After a hefty 28.7 percent two-day stock spike, Canadian technology group Amaya Gaming’s stock trading was halted amidst industry rumors of an imminent PokerStars buyout – a rumor that’s been circulating for several weeks now. With hints that global investment underwriter Blackstone Group is behind the $1 billion funding of the key acquisition, it appears the deal could be announced officially within 24 hours, although no one from any aspect of the deal has commented as of this writing.
It’s believed that the motivation for the vital buyout is to give PokerStars and parent company Rational Group a better chance at the US online gaming market. Ever since the events of Black Friday and the ensuing Department of Justice issues with several key figures who still have some PokerStars involvement, that integrity cloud has hovered over the major Internet player, and to date, has precluded their re-entry into the potentially massive American online poker market.
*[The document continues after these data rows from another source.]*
-- ==== Sys2Proof/Laws/Session.lean ====
section
/-! SUPPORT. What the session controller's operations can do: the fields of a change of state, and the
scope of each operation. -/

namespace Sys2Proof.Machine

open Sys2Proof

/-! ### A change of mode (R44) -/

@[simp] theorem Berth.withTargets_mode (b : Berth) (f v : Int) :
    (b.withTargets f v).rg.mode = b.rg.mode := rfl

@[simp] theorem Berth.withTargets_pSet (b : Berth) (f v : Int) :
    (b.withTargets f v).rg.pSet = b.rg.pSet := rfl

/-- Targets work on RG alone. -/
theorem Berth.withTargets_rest (b : Berth) (f v : Int) :
    b.withTargets f v = { b with rg := (b.withTargets f v).rg } := rfl

theorem Berth.entryTargets_rest (b : Berth) (mode : RgMode) :
    b.entryTargets mode = { b with rg := (b.entryTargets mode).rg } := by
  cases mode <;> simp only [Berth.entryTargets]
  · exact b.withTargets_rest _ _
  · cases b.mu.pair with
    | none => rfl
    | some r => dsimp only; split <;> rfl
  · cases b.mu.pair with
    | none => rfl
    | some r => exact b.withTargets_rest _ _
  · exact b.withTargets_rest _ _

@[simp] theorem Berth.entryTargets_mode (b : Berth) (mode : RgMode) :
    (b.entryTargets mode).rg.mode = b.rg.mode := by
  cases mode <;> simp only [Berth.entryTargets]
  · exact b.withTargets_mode _ _
  · cases b.mu.pair with
    | none => rfl
    | some r => dsimp only; split <;> rfl
  · cases b.mu.pair with
    | none => rfl
    | some r => exact b.withTargets_mode _ _
  · exact b.withTargets_mode _ _

@[simp] theorem Berth.entryTargets_pSet (b : Berth) (mode : RgMode) :
    (b.entryTargets mode).rg.pSet = b.rg.pSet := by
  cases mode <;> simp only [Berth.entryTargets]
  · exact b.withTargets_pSet _ _
  · cases b.mu.pair with
    | none => rfl
    | some r => dsimp only; split <;> rfl
  · cases b.mu.pair with
    | none => rfl
    | some r => exact b.withTargets_pSet _ _
  · exact b.withTargets_pSet _ _

/-- The entry to a mode works on RG alone. -/
theorem Berth.enterMode_rest (b : Berth) (now : RunCount) (mode : RgMode) (pSet : Nat) :
    b.enterMode now mode pSet = { b with rg := (b.enterMode now mode pSet).rg } := by
  unfold Berth.enterMode
  split
  · rfl
  · split
    · rfl
    · exact Berth.entryTargets_rest _ _

/-- R43: after the entry RG is in the mode entered. -/
@[simp] theorem Berth.enterMode_mode (b : Berth) (now : RunCount) (mode : RgMode) (pSet : Nat) :
    (b.enterMode now mode pSet).rg.mode = mode := by
  unfold Berth.enterMode
  split
  · assumption
  · split
    · rename_i h; exact h.symm
    · exact Berth.entryTargets_mode _ _

theorem Berth.entryTargets_gain (b : Berth) (mode : RgMode) :
    (b.entryTargets mode).rg.gain = b.rg.gain
      ∧ (b.entryTargets mode).rg.islandTrim = b.rg.islandTrim := by
  cases mode <;> simp only [Berth.entryTargets]
  · simp
  · exact ⟨rfl, rfl⟩
  · cases b.mu.pair with
    | none => exact ⟨rfl, rfl⟩
    | some r => dsimp only; split <;> exact ⟨rfl, rfl⟩
  · cases b.mu.pair with
    | none => exact ⟨rfl, rfl⟩
    | some r => exact ⟨rfl, rfl⟩
  · exact ⟨rfl, rfl⟩

theorem Berth.enterMode_gain (b : Berth) (now : RunCount) (mode : RgMode) (pSet : Nat) :
    (b.enterMode now mode pSet).rg.gain = b.rg.gain
      ∧ (b.enterMode now mode pSet).rg.islandTrim = b.rg.islandTrim := by
  unfold Berth.enterMode
  split
  · exact ⟨rfl, rfl⟩
  · split
    · exact ⟨rfl, rfl⟩
    · dsimp only
      rw [(Berth.entryTargets_gain _ _).1, (Berth.entryTargets_gain _ _).2]
      dsimp only [RefGen.fromOff]
      split <;> exact ⟨rfl, rfl⟩
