-- ==== Sys2Proof/Laws/Blocks.lean ====
section
/-! SUPPORT. The scopes of the operations of the measurement unit, the module lines, the breaker lines
and the ship link. -/

namespace Sys2Proof.Machine

open Sys2Proof

/-- A fault raised and what follows it. -/
theorem Acts.thenIf {x : Scope} {s t : State} (c : Prop) [Decidable c] (h : Acts x s t) :
    Acts x s (if c then t else s) := by
  split
  · exact h
  · exact .refl _ _

/-! ### Measurement -/

theorem State.noteClip_acts {x : Scope} (s : State) (o : Outlet) (clipped : Bool) (h : o ∈ x.outlets)
    (hk : .measurementClip ∈ x.kinds) : Acts x s (s.noteClip o clipped) := by
  unfold State.noteClip
  dsimp only
  split
  · exact (Acts.raise _ _ _ _ _ hk).trans (Acts.clipReported _ _ _ h)
  · exact .refl _ _

theorem Berth.judgeCapacityWatches_sc (b : Berth) (c : Nat) (now : RunCount) :
    (b.judgeCapacityWatches c now).sc = b.sc := rfl

theorem Berth.countOverload_rest (b : Berth) (c : Nat) (r : PowerRecord) :
    b.countOverload c r = { b with pr := { b.pr with overload := (b.countOverload c r).pr.overload } } := by
  unfold Berth.countOverload; split <;> rfl

theorem Berth.powerLoop_rest (b : Berth) (c : Nat) (r : PowerRecord) :
    b.powerLoop c r = { b with rg := (b.powerLoop c r).rg } := by
  unfold Berth.powerLoop
  split
  · dsimp only
    split
    · rfl
    · split <;> rfl
  · rfl

theorem Berth.rgPair_rest (b : Berth) (r : PairRecord) :
    b.rgPair r = { b with rg := (b.rgPair r).rg } := by
  unfold Berth.rgPair
  dsimp only
  split <;> rfl

theorem Berth.syPair_rest (b : Berth) (c : Nat) (r : PairRecord) :
    b.syPair c r = { b with sy := (b.syPair c r).sy } := by
  unfold Berth.syPair
  split
  · split <;> rfl
  · rfl

theorem Berth.syShipRecord_rest (b : Berth) (now : RunCount) :
    b.syShipRecord now = { b with sy := (b.syShipRecord now).sy } := by
  unfold Berth.syShipRecord
  split
  · split <;> rfl
  · rfl

theorem Berth.prShipRecord_rest (b : Berth) (r : Phasor) :
    b.prShipRecord r = { b with pr := { b.pr with
      frequency := (b.prShipRecord r).pr.frequency
      voltageFrom := (b.prShipRecord r).pr.voltageFrom } } := by
  unfold Berth.prShipRecord; split <;> rfl


theorem State.mpPower_acts {x : Scope} (s : State) (o : Outlet) (r : PowerRecord) (h : o ∈ x.outlets)
    (hk : ∀ k ∈ entryKinds, k ∈ x.kinds) : Acts x s (s.mpPower o r) := by
  unfold State.mpPower
  dsimp only
  split
  · rename_i m hm
    refine (((((State.judgeWatches_acts _ _ _ _).trans
      (State.beginVoluntary_acts _ _ _ (.inr ⟨?_, h⟩))).trans (State.shareLoad_acts _ _ _ h)).trans
      (State.tidyWatches_acts _ _ _)).trans (State.capacityChanged_acts _ _ h hk))
    unfold State.stopDue at hm
    split at hm
    · split at hm
      · rename_i v _ hv
        cases hm
        have h2 := hv.2.1
        unfold State.voluntaryStands at h2
        rw [if_neg (by simp [hv.1])] at h2
        simp only [Bool.and_eq_true, Module.inStateAt, beq_iff_eq] at h2
        exact h2.2.2
      · cases hm
    · cases hm
  · exact (State.judgeWatches_acts _ _ _ _).trans (State.shareLoad_acts _ _ _ h)

theorem State.prPower_acts {x : Scope} (s : State) (o : Outlet) (r : PowerRecord) (h : o ∈ x.outlets)
    (hk : .overload ∈ x.kinds) : Acts x s (s.prPower o r) := by
  unfold State.prPower
  dsimp only
  have first : Acts x s (s.onBerth o fun b =>
      (b.countOverload (s.capacity o) r).judgeCapacityWatches (s.capacity o) s.tb.run) :=
    Acts.onBerth_keep _ _ _ h (by rw [Berth.countOverload_rest]; rfl)
      (by rw [Berth.countOverload_rest]; constructor <;> rfl)
  split
  · exact first.trans (State.complete_acts _ _ _ h hk)
  · exact first

theorem State.prShip_acts {x : Scope} (s : State) (o : Outlet) (r : Phasor) (h : o ∈ x.outlets)
    (hk : .busFrequency ∈ x.kinds) : Acts x s (s.prShip o r) := by
  unfold State.prShip
  dsimp only
  have first : Acts x s (s.onBerth o fun b => b.prShipRecord r) :=
    Acts.onBerth_keep _ _ _ h (by rw [Berth.prShipRecord_rest])
      (by rw [Berth.prShipRecord_rest]; constructor <;> rfl)
  split
  · exact first.trans (State.complete_acts _ _ _ h hk)
  · exact first

theorem State.judgeBuses_acts {x : Scope} (s : State) (o : Outlet) (h : o ∈ x.outlets)
    (hk : ∀ k ∈ entryKinds, k ∈ x.kinds) : Acts x s (s.judgeBuses o) :=
  (State.tryDeadBus_acts _ _ h hk).trans (State.judgeEnergising_acts _ _ h hk)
With Amaya’s name on the doorplate, PokerStars may look more appealing to regulators who are wary of anything even slightly off-base in the current precarious and ever-changing online gaming market; New Jersey recently made their “nothing but regulated sites” stance clear as a bell, and that seems to be the guiding tenet in the online gaming stratosphere right now.
Blackstone appears to have been a natural choice as an investment partner for Amaya in the buyout, having previously funded the company’s Cadillac Jack purchase – a slot maker – for a more modest $167 million, via Blackstone’s credit division, GSO.